■ Task requirements:
Find each line in the records below that contains the word "hroot", and copy it out.

(Stored items)

━━━━━━

theorem exec_inv (hI : Inv s) (h : exec i s = .next t) : Inv t := by
  by_cases hi : i = .reset
  · subst hi
    rw [execReset_cases h]
    exact inv_resetState hI.config _
  obtain ⟨bs, ps, hem, -, -⟩ := exec_emits h
  obtain ⟨herr, hinfo⟩ := exec_errInv h hi hI.errFault hI.info
  obtain ⟨hform, hcap, hcount⟩ := exec_distInv hI.distInv h hi
  exact
    { config := hem.cfg ▸ hI.config
      errFault := herr
      info := hinfo
      distForm := hform
      capacity := hcap
      counted := hcount
      encoder := exec_encoderInv hI.encoder h hi
      decoder := exec_decoderInv hI.decoder h hi
      tables := exec_tablesInv hI h hi }

/-- Settles O41: the oldest word comes off the port, and its operation keeps each part of the invariant
(`exec_inv`). -/
theorem stepKeepsInvariant : Obligations.StepKeepsInvariant := by
  intro s t hI h
  unfold step at h
  split at h
  · cases h; exact hI
  · rename_i w s1 hf
    have hI1 : Inv s1 := by
      unfold fetch at hf
      split at hf
      · cases hf
      · cases hf; exact hI.withPort _
    split at h
    · exact exec_inv hI1 h
    · rw [refuse_eq_next.1 h]
      exact hI1.withPort _

end Sys2Proof.Machine

/-! ## The tables with the tree in use (R62, R196) -/

namespace Sys2Proof.Machine

open Sys2Proof.Machine.Claims

/-- The operations of every phase (R21). -/
theorem stepPhase_eq_none_iff {i : Instr} : stepPhase i = none ↔ i = .reset ∨ i = .status := by
  cases i <;> simp [stepPhase]

/-- Settles O12: an operation without a step in the phase is refused, STATUS only answers, and each of the others runs
in a phase with the tree in use, where its frame holds no table (`Frame.inUse`). -/
theorem treeImmutableInUse : Obligations.TreeImmutableInUse := by
  intro i s t hp hi h
  by_cases hs : hasStep s.phase i = true
  · cases hq : stepPhase i with
    | none =>
      obtain rfl := (stepPhase_eq_none_iff.1 hq).resolve_left hi
      rw [execStatus_cases h]
      exact ⟨rfl, rfl, rfl, rfl⟩
    | some p =>
      have hrun : RunsInUse i := ⟨p, hq, hasStep_iff.1 hs p hq ▸ hp⟩
      obtain ⟨hnode, hroot, -, hcode, hdist, -⟩ := (exec_frame h).inUse hrun
      exact ⟨hnode, hroot, hcode, hdist⟩
  · rw [exec_of_hasStep_false (by simpa using hs), refuse_eq_next] at h
    rw [h]
    exact ⟨rfl, rfl, rfl, rfl⟩

end Sys2Proof.Machine

/-! ## The command word (R80 to R85) -/

namespace Sys2Proof

open Sys2Proof.Laws

variable {w : CmdWord} {i : Instr}

/-- `arg = cmd[63:0]` (R80). -/
def argField (w : CmdWord) : U64 := w.extractLsb' 0 64

/-- The operands of an operation are those that its format reads from the word (R82). -/
def OperandsIn (w : CmdWord) : Instr → Prop
  | .scan v | .lookup v | .encpix v => argLow w = v
  | .enchdr v h => argHigh w = v ∧ argLow w = h
  | .decbyte b => argByte w = b
  | .step bit => argBit w = bit
  | .reset | .status | .prio | .merge | .mkroot | .gencode | .currst | .decbegin | .decend | .encend => True

/-! ### The fields of a word (R80, R82) -/

theorem bitVec_append_inj {m n : Nat} {a c : BitVec m} {b d : BitVec n} : a ++ b = c ++ d ↔ a = c ∧ b = d := by
  refine ⟨fun h => ⟨?_, ?_⟩, fun ⟨hac, hbd⟩ => hac ▸ hbd ▸ rfl⟩
  · simpa only [BitVec.extractLsb'_append_eq_left] using congrArg (BitVec.extractLsb' n m) h
  · simpa only [BitVec.extractLsb'_append_eq_right] using congrArg (BitVec.extractLsb' 0 n) h

theorem opField_append_argField (w : CmdWord) : opField w ++ argField w = w :=
  BitVec.extractLsb'_append_extractLsb' (w := 8) (len := 64)

theorem argHigh_append_argLow (w : CmdWord) : argHigh w ++ argLow w = argField w :=
  BitVec.extractLsb'_append_extractLsb'_eq_extractLsb' rfl

theorem setWidth_argField {n : Nat} (hn : n ≤ 64) (w : CmdWord) : (argField w).setWidth n = w.extractLsb' 0 n :=
  BitVec.setWidth_extractLsb'_of_le hn

theorem opField_toNat (w : CmdWord) : (opField w).toNat = w.toNat / 2 ^ 64 := by
  have := w.isLt
  rw [opField, BitVec.extractLsb'_toNat, Nat.shiftRight_eq_div_pow]
  omega

/-- An operand of `n` bits, as the bits of `arg` under the mask of the `n` lowest. -/
theorem argField_and_lowMask_eq_iff {n : Nat} (hn : n ≤ 64) {m : U64} (hm : m.toNat = 2 ^ n - 1) (v : BitVec n) :
    argField w &&& m = v.setWidth 64 ↔ w.extractLsb' 0 n = v := by
  have hle : 2 ^ n ≤ 2 ^ 64 := Nat.pow_le_pow_right (by decide) hn
  rw [← setWidth_argField hn, ← BitVec.toNat_inj, ← BitVec.toNat_inj, BitVec.toNat_and, hm,
    Nat.and_two_pow_sub_one_eq_mod, BitVec.toNat_setWidth, BitVec.toNat_setWidth,
    Nat.mod_eq_of_lt (a := v.toNat) (v.isLt.trans_le hle)]

theorem lowBit_eq_ofBool_iff {bit : Bit} : w.extractLsb' 0 1 = BitVec.ofBool bit ↔ argBit w = bit := by
  rw [BitVec.eq_of_getLsbD_eq_iff]
  simp [argBit]

/-- The bits of `arg` that the format uses are those of the operation's word when they hold its operands. -/
theorem argField_and_argMask_eq_iff : argField w &&& i.argMask = i.arg ↔ OperandsIn w i := by
  cases i with
  | scan v | lookup v | encpix v => exact argField_and_lowMask_eq_iff (by decide) rfl v
  | decbyte b => exact argField_and_lowMask_eq_iff (by decide) rfl b
  | step bit => exact (argField_and_lowMask_eq_iff (by decide) rfl _).trans lowBit_eq_ofBool_iff
  | enchdr v h =>
    have hmask : argField w &&& (Instr.enchdr v h).argMask = argField w := BitVec.and_allOnes
    rw [hmask, ← argHigh_append_argLow]
    exact bitVec_append_inj
  | _ => simp [OperandsIn, Instr.arg, Instr.argMask]

/-! ### The decoder (R81, R84, R85) -/

/-- Decoding finds the operation whose code stands in `op`, with the operands that its format reads. -/
theorem decode_eq_some_iff : decode w = some i ↔ opField w = i.opcode ∧ OperandsIn w i := by
  constructor
  · intro h
    unfold decode at h
    split at h <;> cases h
    all_goals exact ⟨BitVec.eq_of_toNat_eq ‹_›, by simp [OperandsIn]⟩
  · rintro ⟨hop, harg⟩
    cases i with
    | scan v | lookup v | encpix v | decbyte v | step v => cases harg; simp [decode, hop, Instr.opcode]
    | enchdr v h => obtain ⟨rfl, rfl⟩ := harg; simp [decode, hop, Instr.opcode]
    | _ => simp [decode, hop, Instr.opcode]

/-- The codes of the operation map are the sixteen below 0x10. -/
theorem decode_eq_none_iff : decode w = none ↔ 0x10 ≤ (opField w).toNat := by
  unfold decode
  split
  case h_17 =>
    refine iff_of_true rfl ?_
    by_contra! hlt
    interval_cases (opField w).toNat <;> contradiction
  all_goals simp [*]

/-! ### The encoder (R80, R82) -/

/-- What the support states of each constructor, for every operation. -/
theorem opField_statement (i : Instr) : OpField.Statement i := by
  cases i with
  | scan px => exact OpField.scan px
  | lookup sym => exact OpField.lookup sym
  | step bit => exact OpField.step bit
  | decbyte b => exact OpField.decbyte b
  | enchdr w h => exact OpField.enchdr w h
  | encpix px => exact OpField.encpix px
  | _ => exact OpField.zeroArg _ rfl rfl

━━━━━━

■ Task output:
      obtain ⟨hnode, hroot, -, hcode, hdist, -⟩ := (exec_frame h).inUse hrun
      exact ⟨hnode, hroot, hcode, hdist⟩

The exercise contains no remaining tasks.